(Stored data entries)
────────
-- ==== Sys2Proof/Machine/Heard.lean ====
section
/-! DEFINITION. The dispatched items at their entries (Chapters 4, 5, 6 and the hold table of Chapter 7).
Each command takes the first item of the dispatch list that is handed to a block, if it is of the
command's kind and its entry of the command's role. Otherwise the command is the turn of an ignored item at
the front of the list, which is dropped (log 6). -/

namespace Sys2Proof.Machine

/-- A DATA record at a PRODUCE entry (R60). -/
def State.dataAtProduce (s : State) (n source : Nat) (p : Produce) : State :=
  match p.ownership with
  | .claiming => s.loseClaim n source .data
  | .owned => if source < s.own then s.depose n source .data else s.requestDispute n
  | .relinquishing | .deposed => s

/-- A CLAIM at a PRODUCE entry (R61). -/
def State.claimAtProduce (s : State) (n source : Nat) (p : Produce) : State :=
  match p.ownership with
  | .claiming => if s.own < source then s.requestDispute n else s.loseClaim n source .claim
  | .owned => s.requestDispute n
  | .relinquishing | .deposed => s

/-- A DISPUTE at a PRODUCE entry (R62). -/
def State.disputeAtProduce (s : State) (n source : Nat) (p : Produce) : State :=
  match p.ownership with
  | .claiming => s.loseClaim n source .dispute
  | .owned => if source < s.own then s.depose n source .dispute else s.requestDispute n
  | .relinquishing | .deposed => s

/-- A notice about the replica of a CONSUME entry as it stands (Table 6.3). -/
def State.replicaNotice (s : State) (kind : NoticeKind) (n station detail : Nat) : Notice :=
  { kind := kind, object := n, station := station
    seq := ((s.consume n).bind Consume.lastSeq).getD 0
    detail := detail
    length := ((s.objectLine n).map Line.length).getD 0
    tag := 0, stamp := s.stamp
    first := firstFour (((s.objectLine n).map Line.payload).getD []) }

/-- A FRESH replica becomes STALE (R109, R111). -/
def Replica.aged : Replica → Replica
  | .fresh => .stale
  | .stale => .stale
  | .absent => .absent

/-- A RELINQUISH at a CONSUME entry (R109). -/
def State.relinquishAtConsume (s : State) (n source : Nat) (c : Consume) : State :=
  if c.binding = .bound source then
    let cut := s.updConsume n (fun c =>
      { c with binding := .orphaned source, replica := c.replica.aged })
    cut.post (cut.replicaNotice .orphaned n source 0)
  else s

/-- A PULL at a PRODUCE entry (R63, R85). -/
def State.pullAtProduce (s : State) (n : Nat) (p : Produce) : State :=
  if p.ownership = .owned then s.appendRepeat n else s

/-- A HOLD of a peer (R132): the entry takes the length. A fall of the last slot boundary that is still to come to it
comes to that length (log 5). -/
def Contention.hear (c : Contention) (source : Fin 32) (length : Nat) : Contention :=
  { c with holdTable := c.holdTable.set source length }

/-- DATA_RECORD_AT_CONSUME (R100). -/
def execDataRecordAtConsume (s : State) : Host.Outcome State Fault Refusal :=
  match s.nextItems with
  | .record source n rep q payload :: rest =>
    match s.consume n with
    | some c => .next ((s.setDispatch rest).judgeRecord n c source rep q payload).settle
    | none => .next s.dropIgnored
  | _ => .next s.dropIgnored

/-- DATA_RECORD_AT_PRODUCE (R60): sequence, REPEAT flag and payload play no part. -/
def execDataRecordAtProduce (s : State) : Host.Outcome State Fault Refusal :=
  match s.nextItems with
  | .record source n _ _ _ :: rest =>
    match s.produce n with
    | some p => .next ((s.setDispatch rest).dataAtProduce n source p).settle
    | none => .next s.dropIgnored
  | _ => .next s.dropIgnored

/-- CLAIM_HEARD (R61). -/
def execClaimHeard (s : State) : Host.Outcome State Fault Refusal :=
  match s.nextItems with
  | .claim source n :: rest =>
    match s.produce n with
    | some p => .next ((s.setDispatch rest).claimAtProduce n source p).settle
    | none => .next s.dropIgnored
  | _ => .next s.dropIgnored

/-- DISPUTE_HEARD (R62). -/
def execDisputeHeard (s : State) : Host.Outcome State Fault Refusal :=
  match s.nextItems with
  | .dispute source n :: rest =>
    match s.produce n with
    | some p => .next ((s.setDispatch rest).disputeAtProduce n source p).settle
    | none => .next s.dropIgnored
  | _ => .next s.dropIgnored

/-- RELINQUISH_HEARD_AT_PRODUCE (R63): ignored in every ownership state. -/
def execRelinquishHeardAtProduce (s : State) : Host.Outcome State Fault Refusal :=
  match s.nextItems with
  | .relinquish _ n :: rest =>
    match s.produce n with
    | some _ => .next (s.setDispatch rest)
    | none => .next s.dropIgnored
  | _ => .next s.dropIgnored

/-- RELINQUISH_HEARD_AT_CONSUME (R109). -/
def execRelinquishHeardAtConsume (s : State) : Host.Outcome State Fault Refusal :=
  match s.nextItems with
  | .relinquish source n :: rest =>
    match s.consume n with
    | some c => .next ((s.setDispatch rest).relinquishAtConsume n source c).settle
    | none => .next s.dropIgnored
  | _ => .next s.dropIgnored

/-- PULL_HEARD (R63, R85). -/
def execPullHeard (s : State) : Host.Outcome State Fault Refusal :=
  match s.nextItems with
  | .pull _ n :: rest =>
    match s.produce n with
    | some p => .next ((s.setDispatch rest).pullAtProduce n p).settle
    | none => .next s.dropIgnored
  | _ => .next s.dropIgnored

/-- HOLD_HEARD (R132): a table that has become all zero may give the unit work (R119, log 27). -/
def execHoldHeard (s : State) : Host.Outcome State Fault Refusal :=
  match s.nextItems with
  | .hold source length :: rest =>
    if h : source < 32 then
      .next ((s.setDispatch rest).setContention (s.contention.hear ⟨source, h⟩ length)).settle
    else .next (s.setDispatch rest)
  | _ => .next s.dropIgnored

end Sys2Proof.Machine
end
────────
The task:
Extract all of the data above and output it character for character.

Expected output:
-- ==== Sys2Proof/Machine/Heard.lean ====
section
/-! DEFINITION. The dispatched items at their entries (Chapters 4, 5, 6 and the hold table of Chapter 7).
Each command takes the first item of the dispatch list that is handed to a block, if it is of the
command's kind and its entry of the command's role. Otherwise the command is the turn of an ignored item at
the front of the list, which is dropped (log 6). -/

namespace Sys2Proof.Machine

/-- A DATA record at a PRODUCE entry (R60). -/
def State.dataAtProduce (s : State) (n source : Nat) (p : Produce) : State :=
  match p.ownership with
  | .claiming => s.loseClaim n source .data
  | .owned => if source < s.own then s.depose n source .data else s.requestDispute n
  | .relinquishing | .deposed => s

/-- A CLAIM at a PRODUCE entry (R61). -/
def State.claimAtProduce (s : State) (n source : Nat) (p : Produce) : State :=
  match p.ownership with
  | .claiming => if s.own < source then s.requestDispute n else s.loseClaim n source .claim
  | .owned => s.requestDispute n
  | .relinquishing | .deposed => s

/-- A DISPUTE at a PRODUCE entry (R62). -/
def State.disputeAtProduce (s : State) (n source : Nat) (p : Produce) : State :=
  match p.ownership with
  | .claiming => s.loseClaim n source .dispute
  | .owned => if source < s.own then s.depose n source .dispute else s.requestDispute n
  | .relinquishing | .deposed => s

/-- A notice about the replica of a CONSUME entry as it stands (Table 6.3). -/
def State.replicaNotice (s : State) (kind : NoticeKind) (n station detail : Nat) : Notice :=
  { kind := kind, object := n, station := station
    seq := ((s.consume n).bind Consume.lastSeq).getD 0
    detail := detail
    length := ((s.objectLine n).map Line.length).getD 0
    tag := 0, stamp := s.stamp
    first := firstFour (((s.objectLine n).map Line.payload).getD []) }

/-- A FRESH replica becomes STALE (R109, R111). -/
def Replica.aged : Replica → Replica
  | .fresh => .stale
  | .stale => .stale
  | .absent => .absent

/-- A RELINQUISH at a CONSUME entry (R109). -/
def State.relinquishAtConsume (s : State) (n source : Nat) (c : Consume) : State :=
  if c.binding = .bound source then
    let cut := s.updConsume n (fun c =>
      { c with binding := .orphaned source, replica := c.replica.aged })
    cut.post (cut.replicaNotice .orphaned n source 0)
  else s

/-- A PULL at a PRODUCE entry (R63, R85). -/
def State.pullAtProduce (s : State) (n : Nat) (p : Produce) : State :=
  if p.ownership = .owned then s.appendRepeat n else s

/-- A HOLD of a peer (R132): the entry takes the length. A fall of the last slot boundary that is still to come to it
comes to that length (log 5). -/
def Contention.hear (c : Contention) (source : Fin 32) (length : Nat) : Contention :=
  { c with holdTable := c.holdTable.set source length }

/-- DATA_RECORD_AT_CONSUME (R100). -/
def execDataRecordAtConsume (s : State) : Host.Outcome State Fault Refusal :=
  match s.nextItems with
  | .record source n rep q payload :: rest =>
    match s.consume n with
    | some c => .next ((s.setDispatch rest).judgeRecord n c source rep q payload).settle
    | none => .next s.dropIgnored
  | _ => .next s.dropIgnored

/-- DATA_RECORD_AT_PRODUCE (R60): sequence, REPEAT flag and payload play no part. -/
def execDataRecordAtProduce (s : State) : Host.Outcome State Fault Refusal :=
  match s.nextItems with
  | .record source n _ _ _ :: rest =>
    match s.produce n with
    | some p => .next ((s.setDispatch rest).dataAtProduce n source p).settle
    | none => .next s.dropIgnored
  | _ => .next s.dropIgnored

/-- CLAIM_HEARD (R61). -/
def execClaimHeard (s : State) : Host.Outcome State Fault Refusal :=
  match s.nextItems with
  | .claim source n :: rest =>
    match s.produce n with
    | some p => .next ((s.setDispatch rest).claimAtProduce n source p).settle
    | none => .next s.dropIgnored
  | _ => .next s.dropIgnored

/-- DISPUTE_HEARD (R62). -/
def execDisputeHeard (s : State) : Host.Outcome State Fault Refusal :=
  match s.nextItems with
  | .dispute source n :: rest =>
    match s.produce n with
    | some p => .next ((s.setDispatch rest).disputeAtProduce n source p).settle
    | none => .next s.dropIgnored
  | _ => .next s.dropIgnored

/-- RELINQUISH_HEARD_AT_PRODUCE (R63): ignored in every ownership state. -/
def execRelinquishHeardAtProduce (s : State) : Host.Outcome State Fault Refusal :=
  match s.nextItems with
  | .relinquish _ n :: rest =>
    match s.produce n with
    | some _ => .next (s.setDispatch rest)
    | none => .next s.dropIgnored
  | _ => .next s.dropIgnored

/-- RELINQUISH_HEARD_AT_CONSUME (R109). -/
def execRelinquishHeardAtConsume (s : State) : Host.Outcome State Fault Refusal :=
  match s.nextItems with
  | .relinquish source n :: rest =>
    match s.consume n with
    | some c => .next ((s.setDispatch rest).relinquishAtConsume n source c).settle
    | none => .next s.dropIgnored
  | _ => .next s.dropIgnored

/-- PULL_HEARD (R63, R85). -/
def execPullHeard (s : State) : Host.Outcome State Fault Refusal :=
  match s.nextItems with
  | .pull _ n :: rest =>
    match s.produce n with
    | some p => .next ((s.setDispatch rest).pullAtProduce n p).settle
    | none => .next s.dropIgnored
  | _ => .next s.dropIgnored

/-- HOLD_HEARD (R132): a table that has become all zero may give the unit work (R119, log 27). -/
def execHoldHeard (s : State) : Host.Outcome State Fault Refusal :=
  match s.nextItems with
  | .hold source length :: rest =>
    if h : source < 32 then
      .next ((s.setDispatch rest).setContention (s.contention.hear ⟨source, h⟩ length)).settle
    else .next (s.setDispatch rest)
  | _ => .next s.dropIgnored

end Sys2Proof.Machine
end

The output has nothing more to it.